-- ==== Sys2Proof/Tests/Slice0.lean ====
section
/-! SUPPORT. Tests: decoding, ill-formed terms, single instructions on small states, and for every statement of
`Certificates/Slice0/Obligations.lean` with hypotheses a state that meets them. -/

open Sys2Proof Sys2Proof.Machine

namespace Sys2Proof.Tests

set_option maxRecDepth 100000

/-! ## The small states -/

/-- One ply of 8 threads, of a skein with two, at the program's first instruction. -/
def ply : Ply := freshPly (placeProgram State.reset []) 0 0 0 programTcb programRecord
def sk : Skein := freshSkein programTcb programRecord 0 0
/-- The module with that ply, whose turn it is. -/
def base : State := { placeProgram State.reset [] with cur := some 0 }
/-- The same with another ply in its place. -/
def at' (p : Ply) : State := { base with plies := [(0, p)] }

/-- The instruction issues without a trap or a wait. -/
abbrev Issues (i : Instr) (s : State) (p : Ply) : Prop :=
  s.cur = some 0 ∧ s.plies.get? 0 = some p ∧ i.legal = true ∧ (p.held = none → dynIllegal s p i = false ∧ levelOf i ≤ p.tl ∧
    p.regpool i = none ∧ (afterStrict i = true → p.strict = 0) ∧ (landsOf i = true → p.out.length < 8) ∧
    (s.debug p = true → (i.shape.thread = true ∧ p.em = 0) ∨ (issuePly i s p).debugTrap (issueAt i s p) i = none))

theorem ready_of_issues {i : Instr} {s : State} {p : Ply} (h : Issues i s p) : Ready i s 0 p :=
  ⟨h.1, h.2.1, h.2.2.1, fun g => let f := h.2.2.2 g; ⟨f.1, f.2.1, f.2.2.1, f.2.2.2.1, f.2.2.2.2.1, f.2.2.2.2.2⟩⟩

/-- It issues, and `c` holds of what it sees: the hypotheses of `Does`, `Traps` and `Waits`. -/
abbrev Meets (i : Instr) (s : State) (p : Ply) (c : Env → State → Bool) : Prop :=
  Issues i s p ∧ c (envOf i s 0 p) (baseOf i s 0 p) = true

theorem ready_of_meets {i : Instr} {s : State} {p : Ply} {c : Env → State → Bool} (h : Meets i s p c) :
    Ready i s 0 p ∧ c (envOf i s 0 p) (baseOf i s 0 p) = true := ⟨ready_of_issues h.1, h.2⟩

/-- It issues at the ply, in the state that has nothing but it. -/
abbrev Here (i : Instr) (p : Ply) (c : Env → Bool) : Prop := Meets i (at' p) p fun v _ => c v

/-! ## Witnesses: lane instructions -/

abbrev v4 : Name := .v 4
abbrev s4 : Name := .s 4
abbrev a8 : Src := ⟨false, .v 8⟩
abbrev b12 : Src := ⟨true, .v 12⟩
abbrev sa : Src := ⟨false, .s 6⟩
abbrev sb : Src := ⟨true, .s 8⟩

theorem witness_IntegerOperationsYield : (∀ i ∈ [Instr.iadd v4 a8 b12 false, .isub v4 a8 b12 true, .imul v4 a8 b12 false, .imad v4 a8 b12 false,
    .imulh v4 a8 b12 false, .imulhn .zero a8 b12 false, .imin v4 a8 b12 false, .iminn v4 a8 b12 false, .imax v4 a8 b12 false,
    .imaxn v4 a8 b12 false, .iadd64 v4 a8 b12 false, .isub64 v4 a8 b12 false, .lea v4 a8 b12 false, .and v4 a8 b12 false,
    .or v4 a8 b12 false, .xor v4 a8 b12 false, .andn v4 a8 b12 false, .shl v4 a8 b12 false, .shr v4 a8 b12 false, .sar v4 a8 b12 false,
    .rotl v4 a8 b12 false, .sel v4 a8 b12 false, .bfe v4 a8 b12 false, .bfi v4 a8 b12 false, .iadd s4 sa sb false,
    .lea s4 sa sb false, .sel s4 sa sb true], Issues i base ply) := by decide

theorem witness_IntegerImmediateYields : (∀ i ∈ [Instr.iaddi v4 a8 0x80 false, .andi v4 a8 0 false, .ori v4 a8 255 true, .xori v4 a8 127 false,
    .shli v4 a8 127 false, .shri v4 a8 32 false, .sari s4 sa 31 false, .movi v4 0xFFFF false, .movhi s4 0 false, .iun v4 a8 0 false,
    .iun v4 a8 1 false, .iun v4 a8 2 false, .iun v4 a8 3 false, .iun v4 a8 4 false, .iun v4 a8 5 false, .iun v4 a8 6 false,
    .iun v4 a8 7 false, .iun v4 a8 8 false, .iun v4 a8 9 false, .iun s4 sa 10 false, .iun v4 a8 11 false], Issues i base ply) ∧
    ∀ (x : Word) (i : Nat), i < 32 → x.reverse.getLsbD i = x.getLsbD (31 - i) := by
  refine ⟨by decide, fun x i h => ?_⟩
  rw [BitVec.getLsbD_reverse, BitVec.getMsbD_eq_getLsbD]
  simp [h]

theorem witness_ShortIntegerYields : ∀ i ∈ [Instr.movH (.v 4) (.v 6) false, .movi5H (.v 4) 31 false, .iaddH (.s 4) (.s 0) false,
    .iaddi5H (.v 4) 16 false, .isubH (.v 4) .lx false, .imulH (.v 4) (.v 6) true, .andH (.o 4) (.v 6) false, .orH (.v 4) (.v 6) false,
    .xorH .zero (.v 6) false, .shli5H (.v 4) 31 false, .shri5H (.v 4) 0 false, .sari5H (.v 4) 7 false], Issues i base ply := by decide

theorem witness_ComparesWritePredicate : (∀ i ∈ [Instr.icmp a8 (.v 12) 7 0 false, .icmp a8 (.v 12) 0 9 false, .icmp a8 (.v 12) 3 16 false,
      .icmp sa (.s 8) 3 25 true, .fcmp a8 (.v 12) 1 0 false, .fcmp sa (.s 8) 1 7 false], Issues i base ply) ∧
    Fmt.f32.unpack 0x7FC00000 = .nan ∧ Fmt.f32.unpack 0x80000001 = .fin true 1 (-149) ∧
    Fmt.f32.unpack 0x3F800000 = .fin false (2 ^ 23) (-23) ∧ Fmt.f32.unpack 0x7F800000 = .inf false ∧
    Fmt.f32.unpack 0xFF800000 = .inf true := by decide

/-- Registers v8 and v12 hold these values in threads 0 and 1, and 0 elsewhere. -/
def two (x y : List Word) : Ply := { ply with v := [(8, x), (12, y)] }
def ones : List Word := List.replicate 8 1

theorem witness_DivisionLands : (∀ i ∈ [Instr.idiv v4 a8 b12 false, .irem v4 a8 b12 true, .idivn v4 a8 b12 false, .iremn v4 a8 b12 false],
      Here i (two [0x80000000, 7] (0xFFFFFFFF :: ones.drop 1)) fun v => ∀ k ∈ v.threads i, v.w 1 k ≠ 0) ∧
    ∀ i ∈ [Instr.idiv v4 a8 b12 false, .idivn v4 a8 b12 false, .irem v4 a8 b12 false, .iremn v4 a8 b12 false],
      Here i (two ones [1]) fun v => ∃ k ∈ v.threads i, v.w 1 k = 0 := by
  and_intros <;> decide

/-- No thread raises a flag that FRM enables. -/
abbrev Quiet (i : Instr) (p : Ply) : Prop := Issues i (at' p) p ∧ ∀ fl : FFlags, fl &&& frmEnables p.frm = 0

theorem witness_FloatArithmeticYields : ∀ i ∈ [Instr.fadd v4 a8 b12 false, .fsub v4 a8 b12 false, .fmul v4 a8 b12 false, .ffma v4 a8 b12 false,
    .fdiv v4 a8 b12 false, .faddH (.v 4) (.v 6) false, .fmulH (.v 4) (.v 6) false, .ffmaH (.v 4) (.v 6) false, .fmin v4 a8 b12 false,
    .fmax s4 sa sb false, .fmaxH (.v 4) (.v 6) false, .fadd2 v4 a8 b12 false, .fmul2 v4 a8 b12 false, .ffma2 v4 a8 b12 false,
    .fdot2 v4 a8 b12 false], Quiet i ply := by decide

(TASK BRIEF) Set all of the records down again, exactly as they stand.

(EXERCISE RESULT)
-- ==== Sys2Proof/Tests/Slice0.lean ====
section
/-! SUPPORT. Tests: decoding, ill-formed terms, single instructions on small states, and for every statement of
`Certificates/Slice0/Obligations.lean` with hypotheses a state that meets them. -/

open Sys2Proof Sys2Proof.Machine

namespace Sys2Proof.Tests

set_option maxRecDepth 100000

/-! ## The small states -/

/-- One ply of 8 threads, of a skein with two, at the program's first instruction. -/
def ply : Ply := freshPly (placeProgram State.reset []) 0 0 0 programTcb programRecord
def sk : Skein := freshSkein programTcb programRecord 0 0
/-- The module with that ply, whose turn it is. -/
def base : State := { placeProgram State.reset [] with cur := some 0 }
/-- The same with another ply in its place. -/
def at' (p : Ply) : State := { base with plies := [(0, p)] }

/-- The instruction issues without a trap or a wait. -/
abbrev Issues (i : Instr) (s : State) (p : Ply) : Prop :=
  s.cur = some 0 ∧ s.plies.get? 0 = some p ∧ i.legal = true ∧ (p.held = none → dynIllegal s p i = false ∧ levelOf i ≤ p.tl ∧
    p.regpool i = none ∧ (afterStrict i = true → p.strict = 0) ∧ (landsOf i = true → p.out.length < 8) ∧
    (s.debug p = true → (i.shape.thread = true ∧ p.em = 0) ∨ (issuePly i s p).debugTrap (issueAt i s p) i = none))

theorem ready_of_issues {i : Instr} {s : State} {p : Ply} (h : Issues i s p) : Ready i s 0 p :=
  ⟨h.1, h.2.1, h.2.2.1, fun g => let f := h.2.2.2 g; ⟨f.1, f.2.1, f.2.2.1, f.2.2.2.1, f.2.2.2.2.1, f.2.2.2.2.2⟩⟩

/-- It issues, and `c` holds of what it sees: the hypotheses of `Does`, `Traps` and `Waits`. -/
abbrev Meets (i : Instr) (s : State) (p : Ply) (c : Env → State → Bool) : Prop :=
  Issues i s p ∧ c (envOf i s 0 p) (baseOf i s 0 p) = true

theorem ready_of_meets {i : Instr} {s : State} {p : Ply} {c : Env → State → Bool} (h : Meets i s p c) :
    Ready i s 0 p ∧ c (envOf i s 0 p) (baseOf i s 0 p) = true := ⟨ready_of_issues h.1, h.2⟩

/-- It issues at the ply, in the state that has nothing but it. -/
abbrev Here (i : Instr) (p : Ply) (c : Env → Bool) : Prop := Meets i (at' p) p fun v _ => c v

/-! ## Witnesses: lane instructions -/

abbrev v4 : Name := .v 4
abbrev s4 : Name := .s 4
abbrev a8 : Src := ⟨false, .v 8⟩
abbrev b12 : Src := ⟨true, .v 12⟩
abbrev sa : Src := ⟨false, .s 6⟩
abbrev sb : Src := ⟨true, .s 8⟩

theorem witness_IntegerOperationsYield : (∀ i ∈ [Instr.iadd v4 a8 b12 false, .isub v4 a8 b12 true, .imul v4 a8 b12 false, .imad v4 a8 b12 false,
    .imulh v4 a8 b12 false, .imulhn .zero a8 b12 false, .imin v4 a8 b12 false, .iminn v4 a8 b12 false, .imax v4 a8 b12 false,
    .imaxn v4 a8 b12 false, .iadd64 v4 a8 b12 false, .isub64 v4 a8 b12 false, .lea v4 a8 b12 false, .and v4 a8 b12 false,
    .or v4 a8 b12 false, .xor v4 a8 b12 false, .andn v4 a8 b12 false, .shl v4 a8 b12 false, .shr v4 a8 b12 false, .sar v4 a8 b12 false,
    .rotl v4 a8 b12 false, .sel v4 a8 b12 false, .bfe v4 a8 b12 false, .bfi v4 a8 b12 false, .iadd s4 sa sb false,
    .lea s4 sa sb false, .sel s4 sa sb true], Issues i base ply) := by decide

theorem witness_IntegerImmediateYields : (∀ i ∈ [Instr.iaddi v4 a8 0x80 false, .andi v4 a8 0 false, .ori v4 a8 255 true, .xori v4 a8 127 false,
    .shli v4 a8 127 false, .shri v4 a8 32 false, .sari s4 sa 31 false, .movi v4 0xFFFF false, .movhi s4 0 false, .iun v4 a8 0 false,
    .iun v4 a8 1 false, .iun v4 a8 2 false, .iun v4 a8 3 false, .iun v4 a8 4 false, .iun v4 a8 5 false, .iun v4 a8 6 false,
    .iun v4 a8 7 false, .iun v4 a8 8 false, .iun v4 a8 9 false, .iun s4 sa 10 false, .iun v4 a8 11 false], Issues i base ply) ∧
    ∀ (x : Word) (i : Nat), i < 32 → x.reverse.getLsbD i = x.getLsbD (31 - i) := by
  refine ⟨by decide, fun x i h => ?_⟩
  rw [BitVec.getLsbD_reverse, BitVec.getMsbD_eq_getLsbD]
  simp [h]

theorem witness_ShortIntegerYields : ∀ i ∈ [Instr.movH (.v 4) (.v 6) false, .movi5H (.v 4) 31 false, .iaddH (.s 4) (.s 0) false,
    .iaddi5H (.v 4) 16 false, .isubH (.v 4) .lx false, .imulH (.v 4) (.v 6) true, .andH (.o 4) (.v 6) false, .orH (.v 4) (.v 6) false,
    .xorH .zero (.v 6) false, .shli5H (.v 4) 31 false, .shri5H (.v 4) 0 false, .sari5H (.v 4) 7 false], Issues i base ply := by decide

theorem witness_ComparesWritePredicate : (∀ i ∈ [Instr.icmp a8 (.v 12) 7 0 false, .icmp a8 (.v 12) 0 9 false, .icmp a8 (.v 12) 3 16 false,
      .icmp sa (.s 8) 3 25 true, .fcmp a8 (.v 12) 1 0 false, .fcmp sa (.s 8) 1 7 false], Issues i base ply) ∧
    Fmt.f32.unpack 0x7FC00000 = .nan ∧ Fmt.f32.unpack 0x80000001 = .fin true 1 (-149) ∧
    Fmt.f32.unpack 0x3F800000 = .fin false (2 ^ 23) (-23) ∧ Fmt.f32.unpack 0x7F800000 = .inf false ∧
    Fmt.f32.unpack 0xFF800000 = .inf true := by decide

/-- Registers v8 and v12 hold these values in threads 0 and 1, and 0 elsewhere. -/
def two (x y : List Word) : Ply := { ply with v := [(8, x), (12, y)] }
def ones : List Word := List.replicate 8 1

theorem witness_DivisionLands : (∀ i ∈ [Instr.idiv v4 a8 b12 false, .irem v4 a8 b12 true, .idivn v4 a8 b12 false, .iremn v4 a8 b12 false],
      Here i (two [0x80000000, 7] (0xFFFFFFFF :: ones.drop 1)) fun v => ∀ k ∈ v.threads i, v.w 1 k ≠ 0) ∧
    ∀ i ∈ [Instr.idiv v4 a8 b12 false, .idivn v4 a8 b12 false, .irem v4 a8 b12 false, .iremn v4 a8 b12 false],
      Here i (two ones [1]) fun v => ∃ k ∈ v.threads i, v.w 1 k = 0 := by
  and_intros <;> decide

/-- No thread raises a flag that FRM enables. -/
abbrev Quiet (i : Instr) (p : Ply) : Prop := Issues i (at' p) p ∧ ∀ fl : FFlags, fl &&& frmEnables p.frm = 0

theorem witness_FloatArithmeticYields : ∀ i ∈ [Instr.fadd v4 a8 b12 false, .fsub v4 a8 b12 false, .fmul v4 a8 b12 false, .ffma v4 a8 b12 false,
    .fdiv v4 a8 b12 false, .faddH (.v 4) (.v 6) false, .fmulH (.v 4) (.v 6) false, .ffmaH (.v 4) (.v 6) false, .fmin v4 a8 b12 false,
    .fmax s4 sa sb false, .fmaxH (.v 4) (.v 6) false, .fadd2 v4 a8 b12 false, .fmul2 v4 a8 b12 false, .ffma2 v4 a8 b12 false,
    .fdot2 v4 a8 b12 false], Quiet i ply := by decide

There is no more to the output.